An Arthrobacter species FB24 gene (locus tag Arth_1007) was previously annotated as a putative intein-containing DnaB helicase of phage origin (Arsp-FB24 DnaB intein). However, it is not a helicase gene because the sequence similarity is limited to inteins. In fact, the flanking exteins total only 66 amino acids. Therefore, the intein should be referred to as the Arsp-FB24 Arth_1007 intein. The Arsp-FB24 Arth_1007 intein failed to splice in its native precursor and in a model precursor. We previously noted that the Arsp-FB24 Arth_1007 intein is the only putative Class 3 intein that is missing the catalytically essential Cys at position 4 of intein Motif F, which is one of the three defining signature residues of this class. Additionally, a catalytically essential His in position 10 of intein Motif B is also absent; this His is the most conserved residue amongst all inteins. Splicing activity was not rescued when these two catalytically important positions were ‘reverted’ back to their consensus residues. This study restores the unity of the Class 3 intein signature sequence in active inteins by demonstrating that the Arsp-FB24 Arth_1007 intein is an inactive pseudogene.
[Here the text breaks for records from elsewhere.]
-- ==== Sys2Proof/Machine/Items.lean ====
section
/-! DEFINITION. What the items of the facets in force set (R443, R444). -/

namespace Sys2Proof.Machine

/-- The fields of the register at an address. -/
def fldsAt (a : Nat) : List Fld := ((regAt a).map (·.flds)).getD []

/-- The register fields that an item sets (R443): none for a firmware setting, or an INDEX that the registers have not. -/
def itemFlds (id ix : Nat) : List Fld :=
  let alt := [Reg.PRSM_TUn_CFG.ALT_PORT ix, Reg.PRSM_TUn_CFG.ALT_EN ix]
  let within' (n : Nat) (l : List Nat) : List Fld := if ix < n then l.flatMap fldsAt else []
  match id with
  | 0x0101 => if ix < 128 then alt else []
  | 0x0102 => (within' 128 [(Reg.PRSM_TUn_CFG.EN ix).addr, (Reg.PRSM_TUn_FREQ.FREQ ix).addr]).filter (fun f => !alt.contains f)
  | 0x0110 => within' 128 [(Reg.CE_MODE.EN ix).addr, (Reg.CE_DET.RUN ix).addr, (Reg.CE_CAPTURE.EN ix).addr, (Reg.CE_DIV.MODE ix).addr]
  | 0x0120 => within' 128 [(Reg.MAC_ENGn_CFG.HOPG ix).addr, (Reg.MAC_ENGn_ACK.GAP ix).addr]
  | 0x0130 => within' 16 ([(Reg.MAC_HOPg_CFG.EN ix).addr, (Reg.MAC_HOPg_SEED.SEED ix).addr] ++
      (List.range 16).map (fun i => (Reg.MAC_HOPg_LISTi.CH0 ix i).addr))
  | 0x0150 => within' 4 ((List.range 16).flatMap (fun k =>
      [(Reg.TXC_SBb_sLO.LO ix k).addr, (Reg.TXC_SBb_sHI.HI ix k).addr, (Reg.TXC_SBb_sCFG.DUTY ix k).addr]))
  | 0x0160 => within' 16 [(Reg.TXC_PROFp_A.PHY ix).addr, (Reg.TXC_PROFp_B.NPRE ix).addr]
  | 0x0170 => within' 256 ((List.range 3).flatMap (fun p => [(Reg.TM_Tt_SHRp.RATE ix p).addr, (Reg.TM_Tt_SHBp.BURST ix p).addr]) ++
      [(Reg.TM_Tt_AIRR.RATE ix).addr, (Reg.TM_Tt_AIRB.BURST ix).addr])
  | 0x0180 => if ix = 0 then (List.range 4).map Reg.PWR_HUSH_SETi.ENG else []
  | 0x0200 => if ix = 0 then [Reg.MAC_CELL.LEN] else []
  | 0x0201 => within' 4 [(Reg.MAC_BANDb_CH0.CH0 ix).addr, (Reg.MAC_BANDb_SPC.SPC ix).addr]
  | _ => []

/-- The value of field `k` of an item from the item's octets: the schema, which the spec does not give, places it (log entry 30). -/
def itemField (id : Nat) (val : List Nat) (k : Nat) (f : Fld) : Nat := Config.itemField id val k % 2 ^ f.w

/-- Items of the facets loaded, each once. -/
def itemKeys (s : State) : List (Nat × Nat) :=
  (s.fw.loaded.flatMap (fun e => e.2.items.map (fun x => (x.id, x.index)))).foldl (fun l k => if l.contains k then l else l ++ [k]) []

/-- The effective value of an item under a mask, as octets (R444): that of the highest-numbered active overlay that holds it, else the base
facet's, else the schema's default. -/
def effective (s : State) (mask : Nat) (k : Nat × Nat) : List Nat :=
  let holds (n : Nat) : Option FacetItem := (s.fw.loaded.get n).items.find? (fun x => x.id == k.1 && x.index == k.2)
  match ((0 :: maskList mask).reverse.findSome? holds) with
  | some x => octetNats x.val
  | none => Config.schemaDefault (s.get Reg.FW_RUN_SCHEMA.VER) k.1 k.2

/-- An item's effective value is set: register fields, a tenant's link quota (R209), or a setting of firmware's own. The cell length waits
until the sequencer is off (R443). -/
def itemSet (k : Nat × Nat) (val : List Nat) (s : State) : State :=
  if k.1 = 0x0200 && s.mac.running then s
  else if k.1 = 0x0140 then modMac (fun m => { m with quota := m.quota.set k.2 (Config.itemField k.1 val 0) }) s
  else match itemFlds k.1 k.2 with
    | [] => s.emit (.toFirmware "item" (k.1 :: k.2 :: val))
    | l => forEach l.zipIdx (fun f s => fieldWrite f.1 (itemField k.1 val f.2 f.1) s) s

/-- The effective values of every item under a mask. -/
def itemsSet (mask : Nat) (s : State) : State :=
  modFw (fun f => { f with itemsDue := false }) (forEach (itemKeys s) (fun k t => itemSet k (effective s mask k) t) s)

/-- The facets' commands of a tick commit that has been accepted (R443, R444): at the boundary of a switch, and after a boot or a take-over of
firmware, every item's effective value; as the sequencer is enabled, the cell length. -/
def itemCommands (cell : Option Nat) (s : State) : State :=
  let next := cell.bind (fun c => facetNext c s)
  if next.isSome || s.fw.itemsDue then itemsSet ((next.map (·.1)).getD (activeMask s)) s
  else if s.on Reg.MAC_CTRL.EN && !s.mac.running && (itemKeys s).contains (0x0200, 0) then
    itemSet (0x0200, 0) (effective s (activeMask s) (0x0200, 0)) s
  else s

end Sys2Proof.Machine
end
Inteins are protein splicing elements that remove themselves from host proteins (exteins) during post-translational processing. Intein-mediated protein splicing does not require any exogenous enzymes or cofactors. Inteins are recognized as insertions within other genes and their protein products. They share four conserved splicing domain motifs (A, B, F and G, Figure 1) [1], [2], [3], [4], with many of the most highly conserved residues playing catalytic roles [1], [5], [6], [7]. Some inteins are chimeric proteins with a centrally located homing endonuclease domain containing four endonuclease motifs (C, D, E, and H, Figure 1) [2], [3], [4]. The His at position 10 of intein Motif B (B:10) is the most conserved intein amino acid (aa) and is essential for splicing in all inteins previously tested [1], [5], [6], [8], [9], [10], [11]; however, it is an Asn in the Arthrobacter species FB24 (Arsp-FB24) Arth_1007 (DnaB) intein. Only this intein and the Thermococcus kodakaraensis KOD1 (Tko) CDC21-1 intein (and its orthologs) lack a His at B:10 [6], bringing into question the activity of these inteins and if functional, whether they have evolved to use other residues to compensate for the lack of this catalytically essential HisB:10.


Figure 1. Sequence alignment of the Arsp-FB24 Arth_1007 intein (Arsp) vs. the MP-Catera Gp206 intein (Catera).

Conserved splicing motifs (A, B, F, and G) and homing endonuclease motifs (C, D, E and H), as described in the InBase intein database [2], [3], [4], [6], are indicated above the Arsp-FB24 Arth_1007 intein sequence. Positions within each motif are numbered from amino to carboxy terminal and are referred to using the motif letter and the position number separated by a colon. Arsp-FB24 Arth_1007 intein residues Asn65 in Motif B position 10 (B:10) and Gly311 in Motif F position 4 (F:4) are underlined. Residues present in both inteins are listed and similar substitutions are marked with a plus sign.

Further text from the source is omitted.